The 2001 Gathering of the Juggalos (also known as The Gathering or GOTJ) was a music festival organized by Psychopathic Records, a record label owned by the Detroit-based horrorcore hip-hop duo, the Insane Clown Posse. The festival took place from July 13 to July 15, 2001 at the Seagate Convention Centre in Toledo, Ohio.

==Background==
The Gathering of the Juggalos was created in 1999 when Rob Bruce, also known by his stagename "Jumpsteady", organized an event for all Juggalos, a concept long talked about by Insane Clown Posse. The first Gathering took place in Novi, Michigan at the Novi Expo Center on July 21–22, 2000, with roughly 2,000 fans in attendance. The festival featured concert performances, autograph sessions, seminars, wrestling hosted by Juggalo Championshxt Wrestling (JCW), tattooing, a haunted house, video games, contests, an ICP memorabilia museum and more. The second Gathering was announced in early 2001 with one of the first performers on the lineup announced being the Three Six Mafia.

==Performer lineup==
The lineup for the 2001 Gathering of the Juggalos consisted of several notable names including Psychopathic Records-signed artists Three Six Mafia, Blaze Ya Dead Homie, supergroups Dark Lotus and Psychopathic Rydas, Grammy Award-winning rapper Vanilla Ice, and Croatian rapper Marz. The event was headlined by the Insane Clown Posse. The Suicide Machines were initially scheduled to perform but they were absent from the show. 3rd Strike, a California-based nu metal band took the Suicide Machines' place.

===Main stage===

| Friday (July 13) | Saturday (July 14) | Sunday (July 15) |
|---|---|---|
| Myzery; Twiztid; 3rd Strike; Organ Grinders; | Marz; Blaze Ya Dead Homie; Bone Thugs-N-Harmony; Dark Lotus; | Vanilla Ice; Psychopathic Rydas; Three Six Mafia; Insane Clown Posse; |

==Professional wrestling production==

===Storylines===
JCW's Gathering of the Juggalos events featured professional wrestling matches that involves different wrestlers from pre-existing scripted feuds and storylines. Wrestlers portrayed villains, heroes, or less distinguishable characters in scripted events that built tension and culminated in a wrestling match or series of matches. Storylines were produced on Juggalo Championshxt Wrestling's various events.

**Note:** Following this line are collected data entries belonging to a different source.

-- ==== Sys2Proof/Laws/Within7.lean ====
section
/-! SUPPORT. Which parts of the state every operation touches (`Within`), one lemma for each: Field, FieldCmd, MacAir. -/

namespace Sys2Proof.Machine

set_option Elab.async false
set_option linter.unusedVariables false

variable {m : Nat} {o : State}

/-! Field -/

theorem Within.schedArm {x0 : Nat} {x1 : Word} {x2 : State} (hx2 : Within m o x2)
    (hm : Sub 17 m := by first | exact Sub.le (by assumption) ⟨rfl⟩ | exact ⟨rfl⟩) : Within m o (State.schedArm x0 x1 x2) :=
  .ite (.refuse hx2) (.wb (.writeReg hx2))

theorem Within.holdStep {x0 : State} {x1 : Nat} (hx0 : Within m o x0)
    (hm : Sub 20499 m := by first | exact Sub.le (by assumption) ⟨rfl⟩ | exact ⟨rfl⟩) : Within m o (State.holdStep x0 x1) := by
  unfold State.holdStep
  refine .ite ?_ ?_
  · exact hx0
  · extract_lets -merge +onlyGivenNames t0 t1
    have h2 : Within m o (t1) := .setFe hx0
    clear_value t0 t1
    exact .ite (.raise (.bump (.feRelease h2))) h2

theorem Within.beaconSkip {x0 : State} (hx0 : Within m o x0)
    (hm : Sub 17 m := by first | exact Sub.le (by assumption) ⟨rfl⟩ | exact ⟨rfl⟩) : Within m o (State.beaconSkip x0) :=
  .raise (.bump hx0)

theorem Within.beaconGo {x0 : State} (hx0 : Within m o x0)
    (hm : Sub 16597 m := by first | exact Sub.le (by assumption) ⟨rfl⟩ | exact ⟨rfl⟩) : Within m o (State.beaconGo x0) := by
  unfold State.beaconGo
  extract_lets -merge +onlyGivenNames t0 t1
  clear_value t0 t1
  split
  · exact .beaconSkip hx0
  · extract_lets -merge +onlyGivenNames t2
    clear_value t2
    refine .ite ?_ ?_
    · exact .beaconSkip (.radioRejected hx0)
    · split
      · exact .beaconSkip (.dwellRefused hx0)
      · extract_lets -merge +onlyGivenNames t3 t4
        have h5 : Within m o (t4) := .bump (.setFld ((Within.dwell hx0) _ (by assumption)))
        clear_value t3 t4
        exact .fieldSend (.fieldMode h5)

theorem Within.exchangeOver {x0 : State} {x1 : Option Nat} (hx0 : Within m o x0)
    (hm : Sub 3 m := by first | exact Sub.le (by assumption) ⟨rfl⟩ | exact ⟨rfl⟩) : Within m o (State.exchangeOver x0 x1) := by
  unfold State.exchangeOver
  split
  · exact hx0
  · exact .ite (.fieldRecState hx0) hx0

theorem Within.fieldDrop {x0 : State} (hx0 : Within m o x0)
    (hm : Sub 4097 m := by first | exact Sub.le (by assumption) ⟨rfl⟩ | exact ⟨rfl⟩) : Within m o (State.fieldDrop x0) :=
  .unreserve hx0

theorem Within.fieldBad {x0 : State} {x1 : Nat} (hx0 : Within m o x0)
    (hm : Sub 4113 m := by first | exact Sub.le (by assumption) ⟨rfl⟩ | exact ⟨rfl⟩) : Within m o (State.fieldBad x0 x1) :=
  .raise (.bump (.fieldDrop hx0))

theorem Within.fromBeacon {x0 : State} {x1 : FieldRx} (hx0 : Within m o x0)
    (hm : Sub 4214809 m := by first | exact Sub.le (by assumption) ⟨rfl⟩ | exact ⟨rfl⟩) : Within m o (State.fromBeacon x0 x1) := by
  unfold State.fromBeacon
  extract_lets -merge +onlyGivenNames t0 t1 t2 t3 t4
  clear_value t0 t1 t2 t3 t4
  refine .ite ?_ ?_
  · exact .fieldDrop hx0
  · refine .ite ?_ ?_
    · exact .fieldBad hx0
    · split
      · exact .fieldBad hx0
      · extract_lets -merge +onlyGivenNames t5
        clear_value t5
        exact .fieldBeacon (.fieldDrop hx0)

theorem Within.childHeard {x0 : State} {x1 : Nat} {x2 : FieldRx} (hx0 : Within m o x0)
    (hm : Sub 19 m := by first | exact Sub.le (by assumption) ⟨rfl⟩ | exact ⟨rfl⟩) : Within m o (State.childHeard x0 x1 x2) := by
  unfold State.childHeard
  extract_lets -merge +onlyGivenNames t0 t1 t3 t5
  have h2 : Within m o (t1) := .setFe (.setFe (.setFe hx0))
  have h4 : Within m o (t3) := .ite (.setRec (.setRec (.setRecGt h2))) h2
  have h6 : Within m o (t5) := .ite (.fieldRecState h4) h4
  clear_value t0 t1 t3 t5
  refine .ite ?_ ?_
  · extract_lets -merge +onlyGivenNames t7 t9
    have h8 : Within m o (t7) := .fieldRecState h6
    have h10 : Within m o (t9) := .ite (.setRec h8) h8
    clear_value t7 t9
    exact .raise (.bump h10)
  · exact h6

theorem Within.moveOffset {x0 : State} {x1 : Nat} {x2 : Int} (hx0 : Within m o x0)
    (hm : Sub 2 m := by first | exact Sub.le (by assumption) ⟨rfl⟩ | exact ⟨rfl⟩) : Within m o (State.moveOffset x0 x1 x2) := by
  unfold State.moveOffset
  refine .ite ?_ ?_
  · extract_lets -merge +onlyGivenNames t0 t1
    have h2 : Within m o (t1) := .setRec hx0
    clear_value t0 t1
    exact .setRec h2
  · exact hx0

theorem Within.tcSettle {x0 : State} {x1 : Nat} {x2 : Nat} {x3 : List Byte} (hx0 : Within m o x0)
    (hm : Sub 2 m := by first | exact Sub.le (by assumption) ⟨rfl⟩ | exact ⟨rfl⟩) : Within m o (State.tcSettle x0 x1 x2 x3) := by
  unfold State.tcSettle
  refine .ite ?_ ?_
  · extract_lets -merge +onlyGivenNames t0
    have h1 : Within m o (t0) := .ite hx0 (.moveOffset hx0)
    clear_value t0
    exact .setFe h1
  · exact hx0

theorem Within.pollHit {x0 : State} {x1 : FieldOwner} {x2 : Nat} {x3 : GTime} (hx0 : Within m o x0)
    (hm : Sub 16403 m := by first | exact Sub.le (by assumption) ⟨rfl⟩ | exact ⟨rfl⟩) : Within m o (State.pollHit x0 x1 x2 x3) := by
  unfold State.pollHit
  extract_lets -merge +onlyGivenNames t0 t1 t3
  have h2 : Within m o (t1) := .setFld (.bump hx0)
  have h4 : Within m o (t3) := .ite (.driftLearn (.setRecGt h2)) h2
  clear_value t0 t1 t3
  exact .fieldNext (.fieldRecState h4)

theorem Within.childFrame {x0 : State} {x1 : Nat} {x2 : Nat} {x3 : Bool} {x4 : Byte} {x5 : List Byte} {x6 : FieldRx} {x7 : Bool} (hx0 : Within m o x0)
    (hm : Sub 20499 m := by first | exact Sub.le (by assumption) ⟨rfl⟩ | exact ⟨rfl⟩) : Within m o (State.childFrame x0 x1 x2 x3 x4 x5 x6 x7) := by
  unfold State.childFrame
  extract_lets -merge +onlyGivenNames t0 t2 t3 t4 t5 t6 t8
  have h1 : Within m o (t0) := .dlRetry hx0
  have h7 : Within m o (t6) := .ite h1 (.childHeard (.tcSettle h1))
  clear_value t0 t2 t3 t4 t5 t6 t8
  refine .ite ?_ ?_
  · extract_lets -merge +onlyGivenNames t9 t11
    have h10 : Within m o (t9) := .ite h7 (.bump h7)
    clear_value t9 t11
    exact .ite (.setFld h10) h10
  · split
    · exact h7
    · refine .ite ?_ ?_
      · exact h7
      · extract_lets -merge +onlyGivenNames t12 t13 t14
        have h15 : Within m o (t14) := .ite h7 (.pollHit h7)
        clear_value t12 t13 t14
        exact .ite (.setFld h15) h15

theorem Within.execPassRegionStart {x0 : State} (hx0 : Within m o x0)
    (hm : Sub 209 m := by first | exact Sub.le (by assumption) ⟨rfl⟩ | exact ⟨rfl⟩) : WithinOut m o (execPassRegionStart x0) := by
  unfold Sys2Proof.Machine.execPassRegionStart
  refine .ite ?_ ?_
  · exact .next hx0
  · refine .ite ?_ ?_
    · exact .next (.radioRejected hx0)
    · exact .next (.macPort (.fieldMode hx0))

theorem Within.tcPost {x0 : State} {x1 : Nat} {x2 : Int} (hx0 : Within m o x0)
    (hm : Sub 2 m := by first | exact Sub.le (by assumption) ⟨rfl⟩ | exact ⟨rfl⟩) : Within m o (State.tcPost x0 x1 x2) := by
  unfold State.tcPost
  extract_lets -merge +onlyGivenNames t0
  have h1 : Within m o (t0) := .setFe hx0
  clear_value t0
  exact .ite (.setFe (.moveOffset h1)) h1

theorem Within.sendAck {x0 : State} {x1 : FieldResp} {x2 : Nat} (hx0 : Within m o x0)
    (hm : Sub 16599 m := by first | exact Sub.le (by assumption) ⟨rfl⟩ | exact ⟨rfl⟩) : Within m o (State.sendAck x0 x1 x2) := by
  unfold State.sendAck
  extract_lets -merge +onlyGivenNames t0 t1 t2
  clear_value t0 t1 t2
  split
  · exact .dwellRefused hx0
  · extract_lets -merge +onlyGivenNames t3
    have h4 : Within m o (t3) := by
      unfold t3
      split
      · exact .ite (.tcPost ((Within.dwell hx0) _ (by assumption))) ((Within.dwell hx0) _ (by assumption))
      · exact (Within.dwell hx0) _ (by assumption)
    clear_value t3
    exact .fieldSend h4

theorem Within.fieldRespond {x0 : State} {x1 : FieldResp} (hx0 : Within m o x0)
    (hm : Sub 16599 m := by first | exact Sub.le (by assumption) ⟨rfl⟩ | exact ⟨rfl⟩) : Within m o (State.fieldRespond x0 x1) := by
  unfold State.fieldRespond
  extract_lets -merge +onlyGivenNames t0
  clear_value t0
  split
  · exact .sendAck hx0
  · extract_lets -merge +onlyGivenNames t1
    clear_value t1
    refine .ite ?_ ?_
    · exact .sendAck hx0
    · extract_lets -merge +onlyGivenNames t2 t3 t4 t5 t6
      clear_value t2 t3 t4 t5 t6
      refine .ite ?_ ?_
      · exact .sendAck hx0
      · split
        · exact .sendAck (.dwellRefused hx0)
        · extract_lets -merge +onlyGivenNames t7 t9 t11
          have h8 : Within m o (t7) := .ite (.tcPost ((Within.dwell hx0) _ (by assumption))) ((Within.dwell hx0) _ (by assumption))
          have h10 : Within m o (t9) := .setFe h8
          have h12 : Within m o (t11) := .setFld h10
          clear_value t7 t9 t11
          exact .fieldSend h12

theorem Within.execFieldResponse {x0 : State} (hx0 : Within m o x0)
    (hm : Sub 16599 m := by first | exact Sub.le (by assumption) ⟨rfl⟩ | exact ⟨rfl⟩) : WithinOut m o (execFieldResponse x0) := by
  unfold Sys2Proof.Machine.execFieldResponse
  split
  · exact .next hx0
  · extract_lets -merge +onlyGivenNames t0
    have h1 : Within m o (t0) := .setFld hx0
    clear_value t0
    refine .ite ?_ ?_
    · exact .next (.exchangeOver (.radioRejected h1))
    · exact .next (.exchangeOver (.fieldRespond h1))

theorem Within.execOwnerMapBuild {x0 : State} (hx0 : Within m o x0)
    (hm : Sub 16384 m := by first | exact Sub.le (by assumption) ⟨rfl⟩ | exact ⟨rfl⟩) : WithinOut m o (execOwnerMapBuild x0) := by
  unfold Sys2Proof.Machine.execOwnerMapBuild
  extract_lets -merge +onlyGivenNames t0 t1 t2
  clear_value t0 t1 t2
  exact .next (.setFld hx0)

theorem Within.execValleyStart {x0 : State} (hx0 : Within m o x0)
    (hm : Sub 16465 m := by first | exact Sub.le (by assumption) ⟨rfl⟩ | exact ⟨rfl⟩) : WithinOut m o (execValleyStart x0) := by
  unfold Sys2Proof.Machine.execValleyStart
  refine .ite ?_ ?_
  · exact .next (.macPort (.setFld hx0))
  · exact .next hx0

theorem Within.childAbsent {x0 : State} {x1 : Nat} (hx0 : Within m o x0)
    (hm : Sub 19 m := by first | exact Sub.le (by assumption) ⟨rfl⟩ | exact ⟨rfl⟩) : Within m o (State.childAbsent x0 x1) := by
  unfold State.childAbsent
  extract_lets -merge +onlyGivenNames t0
  have h1 : Within m o (t0) := .setFe (.setFe hx0)
  clear_value t0
  exact .raise (.bump (.fieldRecState h1))

theorem Within.execSuperframeStart {x0 : State} (hx0 : Within m o x0)
    (hm : Sub 20499 m := by first | exact Sub.le (by assumption) ⟨rfl⟩ | exact ⟨rfl⟩) : WithinOut m o (execSuperframeStart x0) := by
  unfold Sys2Proof.Machine.execSuperframeStart
  refine .ite ?_ ?_
  · exact .next hx0
  · extract_lets -merge +onlyGivenNames t0 t2
    have h1 : Within m o (t0) := .setFld hx0
    have h3 : Within m o (t2) := .ite (.setFld (.wb h1)) h1
    clear_value t0 t2
    exact .next (.foldl (fun h => .holdStep h) h3)

theorem Within.execScheduleArm {x0 : Init} {x1 : Word} {x2 : State} (hx2 : Within m o x2)
    (hm : Sub 53 m := by first | exact Sub.le (by assumption) ⟨rfl⟩ | exact ⟨rfl⟩) : WithinOut m o (execScheduleArm x0 x1 x2) := by
  unfold Sys2Proof.Machine.execScheduleArm
  exact .next (.onWrite hx2 (fun h0 => .schedArm h0))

==Professional wrestling results==

Night 1 - July 14, 2001
| No. | Results | Stipulations |
|---|---|---|
| 1 | The Rainbow Coalition (Bob and Neil) defeated The Insane Clown Posse (Shaggy 2 Dope and Violent J) | Tag team match for the JCW Tag Team Championship |
| 2 | Sabu won a battle royal | Battle royal for the vacant JCW Heavyweight Championship |

Night 2 - July 15, 2001
| No. | Results | Stipulations |
| 1 | Shaggy 2 Dope defeated Breyer Wellington | Singles match |
| 2 | Greg Valentine vs. The Rude Boy ended in a no contest | Dog collar match |
| 3 | The Insane Clown Posse (Shaggy 2 Dope and Violent J) defeated The Rainbow Coalition (Bob and Neil) (c) | Tag team match for the JCW Tag Team Championship |
| 4 | Vampiro defeated Sabu (c) | Singles match for the JCW Heavyweight Championship |
| (c) | – the champion(s) heading into the match |

==Aftermath==
The festival came to a close when the Toledo Police Department cut the Insane Clown Posse's concert at the festival short before the half-way point of their set. The fans destroyed the set and police had arrested 30 attendees in total for various crimes including disorderly conduct, alleged sexual assault, destruction of property, vandalism, and punching a police horse according to Sgt. Richard Murphy. During the festival, numerous musicians signed to Psychopathic Records got involved in a large-scale brawl at a hotel adjacent to the Seagate Convention Centre, resulting in numerous arrests, however, police were unable to provide details in regards to the brawl.